My rocket men had begun their adventures with a Level 1 model: the Bandit. Its six parts came pre-painted, snap-together ready, deceiving them into thinking they were ready for Level 2: the Venus Probe.

But after several evenings of sifting through 20-odd pieces of engine mounts and centering rings strewn across the basement Ping-Pong table, the father half of this rocketing duo began to experience energy failure.

Each night's exchange of "Dad, are we going to work on the rocket?" and "It's pretty late, Max" increased the probability that our three-year-old twins would discover the rocket-in-progress. Should they decide rocket-building was their thing, we could expect a big-brother explosion of H-12 magnitude (which, according to Max's dog-eared rocket-supply catalog, could blast a living-room sofa skyward).

My husband's faltering interest, coupled with the volatility of housing a multipiece project in this multichild house, propelled me to a decisive juncture. It was time to fast-forward construction of the Venus Probe or consign it to the Tomb of the Undone Projects, alongside the beginnings of our daughters' balsa-wood doll house, my yet-to-be quilted table runner, the twins' blank baby books, and an untamed unicycle.

The day I became a rocket mom, Max unfolded the Venus Probe instruction booklet on the breakfast table, landing a corner in his Wheaties bowl. He wiped the mess with his sleeve, then poked a stubby finger at Step 12 of 22, the point at which his father had abandoned ship.

If he could just get the fins on straight, only a bit of measuring-gluing-threading-taping-painting remained before he could apply the decals. He flipped the booklet over to show me an enhanced rendering of the finished missile: solid and resplendent, black-and-white with neon-yellow accents, poised to probe Venus, I assume.

I took a deep breath. "I can help, Max," I said. That's one small step for Mom.

One giant leap for Dad, who, discharged of his rocketing duties, began firing advice: "Let Max do the work himself; just supervise. Don't rush."
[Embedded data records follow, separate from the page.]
/-- A stage with a frame left after this one can add one delta less once this one is counted (R142). -/
theorem Channel.delta_add_reach_countStage {c : Channel} {k : Fin 4} (d : Vector Long 4) (hk : c.stage = some k)
    (he : c.efr.get k ≠ 0#32) (hl : c.efr.get k - 1#32 ≠ 0#32) :
    (d.get k).toInt.natAbs + (c.countStage k).reach d ≤ c.reach d := by
  have hk' : (c.countStage k).stage = some k := hk
  have hcount := toNat_count_sub_one he
  have hleft : 0 < (c.efr.get k - 1#32).toNat := 
    Nat.pos_of_ne_zero fun h => hl (BitVec.eq_of_toNat_eq h)
  have hmax : max 1 (c.efr.get k).toNat = max 1 (c.efr.get k - 1#32).toNat + 1 := by omega
  rw [c.reach_of_stage d hk, Channel.reach_of_stage d hk', c.reach_passStage_countStage, Channel.countStage_efr,
    get_set_same, hmax, Nat.mul_succ]
  omega

/-! ### The bound under the envelope's operations -/

/-- The bound is about the amplitudes and the envelope alone. -/
theorem Channel.AmpOk.congr {c c' : Channel} (h : c.AmpOk) (hs : c.EnvelopeSame c') : c'.AmpOk := by
  have hr : ∀ d, c'.reach d = c.reach d := fun d => by
    simp only [Channel.reach, Channel.stageReach, hs.efr, hs.ecur]
  unfold Channel.AmpOk
  rw [hs.ampL, hs.ampR, hs.edl, hs.edr, hr, hr]
  exact h

/-- Within the bound both lanes can take the deltas of the active stage. -/
theorem Channel.AmpOk.delta_le {c : Channel} {k : Fin 4} (h : c.AmpOk) (hk : c.stage = some k) :
    c.ampL.toInt.natAbs + (c.edl.get k).toInt.natAbs ≤ ampLimit ∧
      c.ampR.toInt.natAbs + (c.edr.get k).toInt.natAbs ≤ ampLimit := by
  have hl := c.delta_add_reach_passStage_le c.edl hk
  have hr := c.delta_add_reach_passStage_le c.edr hk
  obtain ⟨h1, h2⟩ := h
  omega

/-- Settles O48: the bound leaves room for the active stage's deltas, so both sums are exact. -/
theorem boundedAmplitudeAddsExactly : Obligations.BoundedAmplitudeAddsExactly := by
  intro c k h hk
  obtain ⟨hl, hr⟩ := h.delta_le hk
  exact ⟨addAmplitude_toInt_of_le hl, addAmplitude_toInt_of_le hr⟩

/-- A channel with the active stage's deltas applied keeps the bound, if what can still be added has gone down by them. -/
theorem Channel.AmpOk.of_applyDelta {c u : Channel} {k : Fin 4} (h : c.AmpOk) (hk : c.stage = some k)
    (hu : (c.applyDelta k).ampL = u.ampL ∧ (c.applyDelta k).ampR = u.ampR ∧ c.edl = u.edl ∧ c.edr = u.edr)
    (hr : ∀ d : Vector Long 4, (d.get k).toInt.natAbs + u.reach d ≤ c.reach d) : u.AmpOk := by
  obtain ⟨hl, hr'⟩ := h.delta_le hk
  have hl := addAmplitude_natAbs_le hl
  have hr' := addAmplitude_natAbs_le hr'
  obtain ⟨el, er, edl, edr⟩ := hu
  unfold Channel.AmpOk
  rw [← el, ← er, ← edl, ← edr, Channel.applyDelta_ampL, Channel.applyDelta_ampR]
  have := hr c.edl
  have := hr c.edr
  obtain ⟨h1, h2⟩ := h
  omega

/-- `SkipZeroStages` keeps the bound (R141). -/
theorem Channel.skipZeroStages_ampOk {c : Channel} (h : c.AmpOk) : c.skipZeroStages.AmpOk :=
  Channel.skipStages_induct 4 c h fun u _ hu hk _ =>
    hu.of_applyDelta hk (by simp) fun d => u.delta_add_reach_passStage_le d hk

/-- `EnvelopeTick` of a stage with a frame left keeps the bound (R142). -/
theorem Channel.envelopeTick_ampOk (c : Channel) {k : Fin 4} (h : c.AmpOk) (hk : c.stage = some k)
    (he : c.efr.get k ≠ 0#32) : (c.envelopeTick k).AmpOk := by
  obtain ⟨hl, e⟩ | ⟨-, e⟩ := c.envelopeTick_cases k
  · rw [e]
    exact h.of_applyDelta hk (by simp) fun d => c.delta_add_reach_countStage d hk he hl
  · have passed : (((c.applyDelta k).countStage k).passStage k).AmpOk :=
      h.of_applyDelta hk (by simp) fun d => by
        rw [Channel.reach_passStage_countStage]
        exact c.delta_add_reach_passStage_le d hk
    rw [e]
    exact Channel.skipZeroStages_ampOk passed

/-! ### A fresh note (R127, R128) -/

/-- One full-scale step at unity pan: 65535 * 256. -/
def fullStep : Nat := 16776960

/-- A count below 2^32 is the register's number. -/
theorem toNat_stageCountOf {count : Nat} (n : Nat) (h : count < 4294967296) :
    (stageCountOf n count).toNat = count := by
  rw [stageCountOf, if_pos h, BitVec.toNat_ofNat]; omega

/-- A stage moves a lane by at most its whole step in all its frames: the division truncates toward zero, a stage without
frames takes the step at once, and a count that no register holds leaves no delta (R128, assumption 13). -/
theorem stageDelta_mul_count_le (total : Int) (n m : Nat) (h : total.natAbs ≤ fullStep) :
    (toLong (stageDelta total n)).toInt.natAbs * max 1 (stageCountOf m n).toNat ≤ total.natAbs := by
  have hq : (stageDelta total n).natAbs * max 1 n ≤ total.natAbs := by
    unfold stageDelta divTrunc
    split
    · rename_i hn
      rw [Int.natAbs_tdiv, Int.natAbs_natCast, Nat.max_eq_right hn]
      exact Nat.div_mul_le_self _ _
    · rename_i hn
      rw [Nat.eq_zero_of_not_pos hn]; simp
  have hle : (stageDelta total n).natAbs ≤ total.natAbs :=
    (Nat.le_mul_of_pos_right _ (by omega)).trans hq
  have hfit : (toLong (stageDelta total n)).toInt = stageDelta total n := by
    unfold fullStep at h
    apply toInt_toLong
    simp only [fitsS32, Bool.and_eq_true, decide_eq_true_eq]
    omega
  rw [hfit]
  by_cases hn : n < 4294967296
  · rwa [toNat_stageCountOf m hn]
  · have hz : (stageDelta total n).natAbs = 0 := by
      by_contra hz
      have h1 := Nat.le_mul_of_pos_left (max 1 n) (Nat.pos_of_ne_zero hz)
      unfold fullStep at h
      omega
    rw [hz]; simp
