-- ==== Sys2Proof/Machine/Ops.lean ====
section
/-! DEFINITION. The shared operations: the transport primitives and their trace (00_scope.md R11, 20_memory.md R53), the end of a
command by `raise` or `finish` (60_exceptions.md R203), its start (R201), and the sequencer's one step through a command's
lines (10_state.md R31). -/

namespace Sys2Proof.Machine

/-- Append one event to the trace (20 R53). -/
def logEvent (e : Event) (s : State) : State := { s with trace := s.trace ++ [e] }

/-- The environment's next answer (20 R52): the next scripted one, else a free draw. -/
def nextAnswer (s : State) : Answer :=
  match s.env with
  | [] => Config.freeAnswer s.draws
  | a :: _ => a

/-- One transaction has been answered: the answer is used up, and the command's ordinal counts it (60 R200). -/
def takeAnswer (s : State) : State :=
  { s with env := s.env.tail, draws := s.draws + 1, locals.ordinal := s.locals.ordinal + 1 }

/-- `SelAssert()` or `SelDeassert()` (00 R11): drive SEL and record it; it cannot fail. -/
def driveSel (level : Bool) (s : State) : State := logEvent (.sel level) { s with pins.sel := level }

/-- The Ok or Fail of an answer, as `TX(b, r)` records it. -/
def isOk : Answer → Bool
  | .ok _ => true
  | .fail => false

/-- The lines after `LinkTx(b)`: R121's sequence when the transfer completed; when it failed part way, CLK idles at 0 and the
level of DOUT is free (notes/assumptions/8.md). -/
def txLines (b : Byte) (a : Answer) (n : Nat) (p : Pins) : Pins :=
  match a with
  | .ok _ => runPins (linkTxPins b) p
  | .fail => { p with clk := false, dout := Config.freeLevel n }

/-- `LinkTx(b)` (00 R11): one transaction, with the environment's answer. -/
def linkTx (b : Byte) (s : State) : Answer × State :=
  (nextAnswer s, logEvent (.tx b (isOk (nextAnswer s)))
    { takeAnswer s with pins := txLines b (nextAnswer s) s.draws s.pins })

/-- `LinkRx()` (00 R11): one transaction; DOUT is driven 0 and CLK ends at 0 (41 R121). -/
def linkRx (s : State) : Answer × State :=
  (nextAnswer s, logEvent (.rx (nextAnswer s)) { takeAnswer s with pins := runPins linkRxPins s.pins })

/-- `RegXfer(a, d)` (00 R11): one transaction on the register bus. -/
def regXfer (a d : Byte) (s : State) : Answer × State :=
  (nextAnswer s, logEvent (.xfer a d (nextAnswer s)) (takeAnswer s))

/-- `DelayUs(t)` (00 R11): one trace event (70 R240). -/
def delayUs (t : Nat) (s : State) : State := logEvent (.delay t) s

/-- What one line of a rule's pseudocode does on the transport; `internal` is a line with no transaction. -/
inductive Prim where
  | internal
  | sel (level : Bool)
  | tx (b : Byte)
  | rx
  | xfer (a d : Byte)
  | delay (us : Nat)
deriving DecidableEq, Repr, Inhabited

/-- Perform a line's primitive. A primitive that cannot fail answers Ok. -/
def perform (p : Prim) (s : State) : Answer × State :=
  match p with
  | .internal => (.ok 0, s)
  | .sel l => (.ok 0, driveSel l s)
  | .tx b => linkTx b s
  | .rx => linkRx s
  | .xfer a d => regXfer a d s
  | .delay us => (.ok 0, delayUs us s)

/-- The select deassertion of R203: `if SEL == 1: SelDeassert()`. -/
def closeWindow (s : State) : State := if s.pins.sel then driveSel false s else s

/-- The last act of a command: STATUS, SEQ_OP ← NONE, BUSY ← 0 (R203). -/
def endCommand (st : Status) (s : State) : State :=
  { s with res.status := st, seq.op := none, busy := false }

/-- `raise E(info)` (R203): deselect, RVAL ← info when given, clear the other results, end with the code. This is the block's
one way of taking an error; control goes back to the host (R206). -/
def raise (st : Status) (info : Option Half) (s : State) : State :=
  let t := closeWindow s
  endCommand st { t with res := { t.res with
    rval := info.getD t.res.rval, rbool := false, rdata := [], rlen := 0, rbitlen := 0 } }

/-- `finish()` (R203): the same with STATUS ← OK, keeping the results the rule wrote. -/
def finish (s : State) : State := endCommand .ok (closeWindow s)

/-- The start of a command by a host write of W0 (R201, first three lines; 10 R22, R23, R43): latch the operands, BUSY ← 1,
SEQ_OP ← OPC, SEQ_POS at the start, results cleared. The decode checks follow in the block's next step. -/
def startCommand (w0 : Word) (s : State) : State :=
  { s with
    w0 := w0
    latch := { w0 := w0, w1 := s.w1, ibuf := s.ibuf.take s.ilen }
    busy := true
    seq := { s.seq with op := some (opcField w0), pos := 0 }
    locals := {}
    res := {} }

/-- Where a line of the pseudocode leads once its primitive has answered Ok. -/
inductive Flow where
  /-- On to the next line. -/
  | next (s : State)
  /-- To the line with this position (a loop head, or the line after a loop). -/
  | goto (pos : Nat) (s : State)
  /-- The command has ended. -/
  | halt (s : State)

/-- One line of a rule's pseudocode: its primitive, and what it does with the byte answered. -/
structure Line where
  prim : Prim
  after : Byte → State → Flow := fun _ s => .next s

/-- Go to the line at `p`, or past the last line to the end of the rule, `done`. -/
def land (prog : List Line) (done : State → State) (p : Nat) (s : State) : State :=
  if p ≤ prog.length then { s with seq.pos := p } else done s

/-- Follow a line's flow. -/
def follow (prog : List Line) (done : State → State) : Flow → State
  | .next s => land prog done (s.seq.pos + 1) s
  | .goto p s => land prog done p s
  | .halt s => s

/-- Run one line: its primitive, then either `raise E_TRANSPORT` with the ordinal (00 R11, 41 R120, 60 R200) or the line's own
continuation. `onFail` is what the rule does before such a raise (41 R129). -/
def runLine (prog : List Line) (done onFail : State → State) (l : Line) (s : State) : State :=
  match perform l.prim s with
  | (.fail, t) => raise .transport (some (zext16 t.locals.ordinal)) (onFail t)
  | (.ok v, t) => follow prog done (l.after v t)

/-- One step of the sequencer through a command's lines (10 R31). Lines are numbered from 1; `done` is the rule's end after the
last line. -/
def runProgram (prog : List Line) (done onFail : State → State) (s : State) :
    Host.Outcome State Fault Refusal :=
  match prog[s.seq.pos - 1]? with
  | none => .fault .noLine
  | some l => .next (runLine prog done onFail l s)

/-- The result of the checks at the start of a command's rule. -/
inductive Entry where
  /-- A check failed: the command has ended. -/
  | ended (s : State)
  /-- Run a line. -/
  | go (s : State)

/-- The checks of R201 and R205 that come before any transaction, made once, at SEQ_POS 0: the backend (30 R76), then the
command's own precondition (`limit` is the offending number, if any). When they pass, the rule's initial assignments `init`
are made and the first line is next. `onFail` is what the rule does before it raises E_PARAMETER. DESIGN CHOICE, log 24: a command
that a check rejects makes none of its initial assignments, so its loop counter (10 R32) keeps its value. -/
def enter (need : Backend) (o : Opcode) (limit : Option Nat) (onFail init : State → State) (s : State) : Entry :=
  if s.seq.pos = 0 then
    if s.cfg.backend = need then
      match limit with
      | some k => .ended (raise .parameter (some (zext16 k)) (onFail s))
      | none => .go { init s with seq.pos := 1 }
    else .ended (raise .backend (some (zextByte o.code)) s)
  else .go s

/-- A command of the link sequencer or the register command engine: its checks, then one of its lines. -/
def runCommand (e : Entry) (prog : State → List Line) (done onFail : State → State) :
    Host.Outcome State Fault Refusal :=
  match e with
  | .ended t => .next t
  | .go t => runProgram (prog t) done onFail t

/-- `if k > bound`: the offending number of a precondition, when it is one. -/
def exceeding (k bound : Nat) : Option Nat := if k > bound then some k else none

end Sys2Proof.Machine
end

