-- ==== Sys2Proof/Machine/Flags.lean ====
section
/-! DEFINITION. The codes and the Boolean conditions of the rules. The block has no flags (10_state.md R27): its only status
outputs are STATUS and RBOOL, and the conditions below are what the rules test. -/

namespace Sys2Proof.Machine

/-- The STATUS code of R200. -/
def Status.code : Status → BitVec 4
  | .ok => 0
  | .transport => 1
  | .framing => 2
  | .timeout => 3
  | .tagAbsent => 4
  | .collision => 5
  | .integrity => 6
  | .auth => 7
  | .parameter => 8
  | .illegal => 9
  | .backend => 10

/-- The XSTATE value of R30. -/
def XState.code : XState → BitVec 3
  | .idle => 0
  | .commandSent => 1
  | .ackWait => 2
  | .ackOk => 3
  | .responseWait => 4
  | .responseParsed => 5
  | .failed => 6

/-- `(IRQV & (WAITM | IRQ_TIMER)) != 0`: a stop bit of the interrupt poll (43 R176). -/
def stopBit (c : Config) (waitm irqv : Byte) : Bool := irqv &&& (waitm ||| c.masks.irqTimer) ≠ 0

/-- `(ERRV & ERR_NORESP_MASK) != 0 and (IRQV & IRQ_RX) != 0`: no tag responded (43 R177). -/
def noResponse (c : Config) (errv irqv : Byte) : Bool :=
  errv &&& c.errNoResp ≠ 0 && irqv &&& c.masks.irqRx ≠ 0

/-- `(ERRV & ERR_COLL) != 0`: several tags answered (43 R177). -/
def collided (c : Config) (errv : Byte) : Bool := errv &&& c.masks.errColl ≠ 0

/-- `(DIVV & DIVIRQ_CRC) != 0`: the coprocessor is done (43 R181). -/
def crcReady (c : Config) (divv : Byte) : Bool := divv &&& c.masks.divIrqCrc ≠ 0

/-- The status byte equals READY (41 R124). -/
def isReadyByte (c : Config) (s : Byte) : Bool := s = c.link.ready

end Sys2Proof.Machine
end

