/-- 42 R148: under DEV_CRC (the low read has given CRC_A(D) & 0xFF and the high read gives CRC_A(D) >> 8), CALC_CRC ends with the RVAL
of CRC16 on the same bytes.
Line numbers: log 5. -/
def Obligations.CalcCrcAgreesWithCrc16 : Prop :=
  ∀ (rest : List Answer) (s : State), AtLine ((calcCrcHead s).length + 4) s →
    s.locals.lo = (crcA s.cfg s.data).setWidth 8 → s.env = .ok ((crcA s.cfg s.data >>> 8).setWidth 8) :: rest →
    ∃ t u, exec .calcCrc s = .next t ∧ exec .crc16 s = .next u ∧ t.res.status = .ok ∧ t.res.rval = u.res.rval

/-- 43 R185: RESET's lines, for any RESET_PROGRAM: soft reset, settle delay, antenna bits by read-modify-write, then the program's
writes in order; the last line (the antenna write, when the program is empty) ends it.
Line numbers: log 5. -/
def Obligations.ResetLines : Prop :=
  ∀ (v : Byte) (rest : List Answer) (s : State), s.env = .ok v :: rest → s.pins.sel = false →
    (Ready .ctrlB s → ∃ t, Continues .reset s
      [.xfer (addrWrite s.cfg s.cfg.regs.command) s.cfg.cmds.softReset (.ok v)] 2 t) ∧
    (AtLine 2 s → ∃ t, Continues .reset s [.delay s.cfg.resetSettleUs] 3 t) ∧
    (AtLine 3 s → ∃ t, Continues .reset s
      [.xfer (addrRead s.cfg s.cfg.regs.txControl) s.cfg.bus.dummy (.ok v)] 4 t ∧ t.scratch.vtmp = v) ∧
    (AtLine 4 s → s.cfg.resetProgram ≠ [] → ∃ t, Continues .reset s
      [.xfer (addrWrite s.cfg s.cfg.regs.txControl) (s.scratch.vtmp ||| s.cfg.masks.txControlAnt) (.ok v)] 5 t) ∧
    (AtLine 4 s → s.cfg.resetProgram = [] → ∃ t, exec .reset s = .next t ∧ EndedWith .ok t ∧
      t.trace = s.trace ++
        [.xfer (addrWrite s.cfg s.cfg.regs.txControl) (s.scratch.vtmp ||| s.cfg.masks.txControlAnt) (.ok v)] ∧
      t.res = { s.res with status := .ok }) ∧
    (∀ k reg x, AtLine (5 + k) s → s.cfg.resetProgram[k]? = some (reg, x) →
      ∃ t, exec .reset s = .next t ∧ t.trace = s.trace ++ [.xfer (addrWrite s.cfg reg) x (.ok v)] ∧
        (if k + 1 = s.cfg.resetProgram.length then EndedWith .ok t ∧ t.res = { s.res with status := .ok }
         else t.busy = s.busy ∧ t.seq.pos = 6 + k ∧ t.res = s.res))

/-! ## Frames: what a command leaves unchanged -/

/-- 20 R66, 10 R23, R38: no command writes the configuration, W0, W1, IBUF, ILEN or the latched operands, and no step at all writes the
configuration. -/
def Obligations.HostRegistersAreNeverWritten : Prop :=
  (∀ (i : Instr) (s t : State), exec i s = .next t → SameHostSide s t) ∧
  (∀ s t : State, step s = .next t → t.cfg = s.cfg)

/-- 40, 42 (30 R76, "uses no transport"): CRC16, CRC_APPEND, CRC_CHECK, FRAME_BUILD, FRAME_PARSE and ACK_MATCH change nothing but the
results, CRCR (the CRC commands only, 10 R34), BUSY and SEQ_OP: no transaction, no line, no counter, no scratch register, no
XSTATE; RBITLEN keeps its value or is cleared by raise. That SEQ_POS keeps its value in the ended state is the model's choice: log 14. -/
def Obligations.FrameOfBufferCommands : Prop :=
  ∀ (i : Instr) (s t : State), i.opcode.backend = none → s.pins.sel = false → exec i s = .next t →
    SameHostSide s t ∧ NoTransaction s t ∧ t.xstate = s.xstate ∧ t.scratch = s.scratch ∧ t.locals = s.locals ∧
    t.pins = s.pins ∧ t.seq = { s.seq with op := none } ∧ (t.res.rbitlen = s.res.rbitlen ∨ t.res.rbitlen = 0) ∧
    (i ≠ .ackMatch → t.res.rbool = s.res.rbool ∨ t.res.rbool = false) ∧
    (t.crcr ≠ s.crcr → i = .crc16 ∨ i = .crcAppend ∨ i = .crcCheck)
AS I saw it, my husband's "Don't rush" mentality had been a major source of drag on this project's momentum. I am a mother of six. I have, under pressure, slapped meals on the table in 6.2 minutes. When push comes to shove, I can push and shove four slow-moving scholars onto a school bus in less time than it takes to say, "But I haven't had breakfast!" (provided no one's picky about matching shoes).

My intended contribution to the Venus Probe effort was to provide a little H-12 mother-fire and see this missile launched by noon.

We began with the wing fins. Max squeezed a fat worm of glue onto the fuselage while I held it steady.

"That's plenty, Max," I said as he positioned the second fin and began squeezing enthusiastically on the third. "Plenty," I repeated, "plenty!" my pitch rising as I fumbled to yank the glue bottle from his hand. The fins slithered sideways and plummeted to the Ping-Pong table. I clutched the finless fuselage in one fist, the oozing glue bottle in the other.

"You supervise," I suggested, chucking my husband's let-Max-do-it admonition, "and I'll glue."

With three fins at last in place, I surged with possessive pride, ready to boldly go where no mom had gone before: Step 13.

"It says 'Let dry,' " Max cautioned.

But I was a mother on a mission, and countdown ticked on. I have forced squirming preschoolers into car seats and forced balking big kids to finish homework. I would not shy at forcing glue to dry.

"Get the hair-dryer," I commanded.

THUS proceeded our rocket-paced rocket-building. The blow-dry method scorched our fingers while warping the wing fins and skewing the launch lugs. The paint was still tacky when we taped off the tail section, resulting in a newsprint-smudged fuselage.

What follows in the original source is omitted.